# Task details
Every line of the material is to be repeated exactly as it stands.

# Data to process
/-- The end of a task's handler reaches the Crystallizer (R94, R120). `trap` is the record of a handler that ended by a trap. The oldest task
of an ordered domain commits once its own stores are performed and the commit before it has finished (R121, R159): until then it
stands as ended. -/
def State.taskEnd (s : State) (p id : Nat) (trap : Option Flight) : State :=
  match s.findTask p id with
  | none => match trap with | some f => s.post f | none => s
  | some t =>
    match t.st, trap with
    | .spec, none => s.setTask { t with st := .ended }
    | .spec, some f => s.setTask { t with st := .failed, traps := [f] }
    | .ended, _ => s
    | .failed, none => s
    | .failed, some f => s.setTask { t with traps := t.traps ++ [f] }
    | _, none => if s.commits t then s.commit t else s.setTask { t with st := .ended }
    | _, some f => if s.commits t then s.commit { t with st := .failed, traps := [f] } else s.setTask { t with st := .failed, traps := [f] }

/-- A trap record is held with a speculative task and marked SPEC (R312, R314). -/
def markSpec (f : Flight) : Flight :=
  { f with msg := { f.msg with pay := match f.msg.pay with | a :: t => (a ||| 0x800) :: t | [] => [] } }

/-- Ends the handler of one register context, with the trap record it leaves, if any; a task's end is reported. -/
def State.endOne (s : State) (w : Who) (done : Bool) (trap : Option Flight) : State :=
  let r := s.rcx w
  let p := (s.tenant w.core w.ctx).partid
  let s' := s.endRc w done
  match r.task with
  | some id => s'.taskEnd p id (trap.map fun f => if r.spec then markSpec f else f)
  | none => match trap with | some f => s'.post f | none => s'

/-- The other members of a gang whose normal handler runs end as by DONE (R108); at a DONE of the leader each retires the
same DONE (R107). -/
def State.endGang (s : State) (w : Who) (ret : Nat) : State :=
  if w.rc = 0 then
    (s.gang w.core w.ctx).foldl (fun s h => if h = w.core then s else
      if (s.tenant h w.ctx).n.run = .idle then s
      else (s.endRc { w with core := h } true).modTenant h w.ctx fun t => { t with instret := t.instret + ret }) s
  else s

/-- TAKING A TRAP (R314): the handler of w ends, its gang with it, and its trap record goes to the trap channel (R315), held
with a speculative task. The trapping instruction does not retire. -/
def State.trap (s : State) (w : Who) (cause : Nat) (pc a2 a6 : Word) : State :=
  let r := s.rcx w
  let t := s.tenant w.core w.ctx
  let f := s.trapFlight w.core w.ctx (w.rc % 4 * 256 + cause) pc a2 (chanSlot r.chan) (r.task.getD 0) a6 t.lcore
  (s.endOne w false (some f)).endGang w 0

/-- THE RETURN FROM A HANDLER (R94): the handler ends by DONE, its gang with it. -/
def State.finish (s : State) (w : Who) : State := (s.endOne w true none).endGang w 1

/-- A trap of the instruction at pc in the register context that acts. -/
def trapNow (s : State) (cause : Nat) (a2 a6 : Word) : Out := .next (s.trap s.cur cause s.rc.pc a2 a6)

end Sys2Proof.Machine
end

# Solved exercise
/-- The end of a task's handler reaches the Crystallizer (R94, R120). `trap` is the record of a handler that ended by a trap. The oldest task
of an ordered domain commits once its own stores are performed and the commit before it has finished (R121, R159): until then it
stands as ended. -/
def State.taskEnd (s : State) (p id : Nat) (trap : Option Flight) : State :=
  match s.findTask p id with
  | none => match trap with | some f => s.post f | none => s
  | some t =>
    match t.st, trap with
    | .spec, none => s.setTask { t with st := .ended }
    | .spec, some f => s.setTask { t with st := .failed, traps := [f] }
    | .ended, _ => s
    | .failed, none => s
    | .failed, some f => s.setTask { t with traps := t.traps ++ [f] }
    | _, none => if s.commits t then s.commit t else s.setTask { t with st := .ended }
    | _, some f => if s.commits t then s.commit { t with st := .failed, traps := [f] } else s.setTask { t with st := .failed, traps := [f] }

/-- A trap record is held with a speculative task and marked SPEC (R312, R314). -/
def markSpec (f : Flight) : Flight :=
  { f with msg := { f.msg with pay := match f.msg.pay with | a :: t => (a ||| 0x800) :: t | [] => [] } }

/-- Ends the handler of one register context, with the trap record it leaves, if any; a task's end is reported. -/
def State.endOne (s : State) (w : Who) (done : Bool) (trap : Option Flight) : State :=
  let r := s.rcx w
  let p := (s.tenant w.core w.ctx).partid
  let s' := s.endRc w done
  match r.task with
  | some id => s'.taskEnd p id (trap.map fun f => if r.spec then markSpec f else f)
  | none => match trap with | some f => s'.post f | none => s'

/-- The other members of a gang whose normal handler runs end as by DONE (R108); at a DONE of the leader each retires the
same DONE (R107). -/
def State.endGang (s : State) (w : Who) (ret : Nat) : State :=
  if w.rc = 0 then
    (s.gang w.core w.ctx).foldl (fun s h => if h = w.core then s else
      if (s.tenant h w.ctx).n.run = .idle then s
      else (s.endRc { w with core := h } true).modTenant h w.ctx fun t => { t with instret := t.instret + ret }) s
  else s

/-- TAKING A TRAP (R314): the handler of w ends, its gang with it, and its trap record goes to the trap channel (R315), held
with a speculative task. The trapping instruction does not retire. -/
def State.trap (s : State) (w : Who) (cause : Nat) (pc a2 a6 : Word) : State :=
  let r := s.rcx w
  let t := s.tenant w.core w.ctx
  let f := s.trapFlight w.core w.ctx (w.rc % 4 * 256 + cause) pc a2 (chanSlot r.chan) (r.task.getD 0) a6 t.lcore
  (s.endOne w false (some f)).endGang w 0

/-- THE RETURN FROM A HANDLER (R94): the handler ends by DONE, its gang with it. -/
def State.finish (s : State) (w : Who) : State := (s.endOne w true none).endGang w 1

/-- A trap of the instruction at pc in the register context that acts. -/
def trapNow (s : State) (cause : Nat) (a2 a6 : Word) : Out := .next (s.trap s.cur cause s.rc.pc a2 a6)

end Sys2Proof.Machine
end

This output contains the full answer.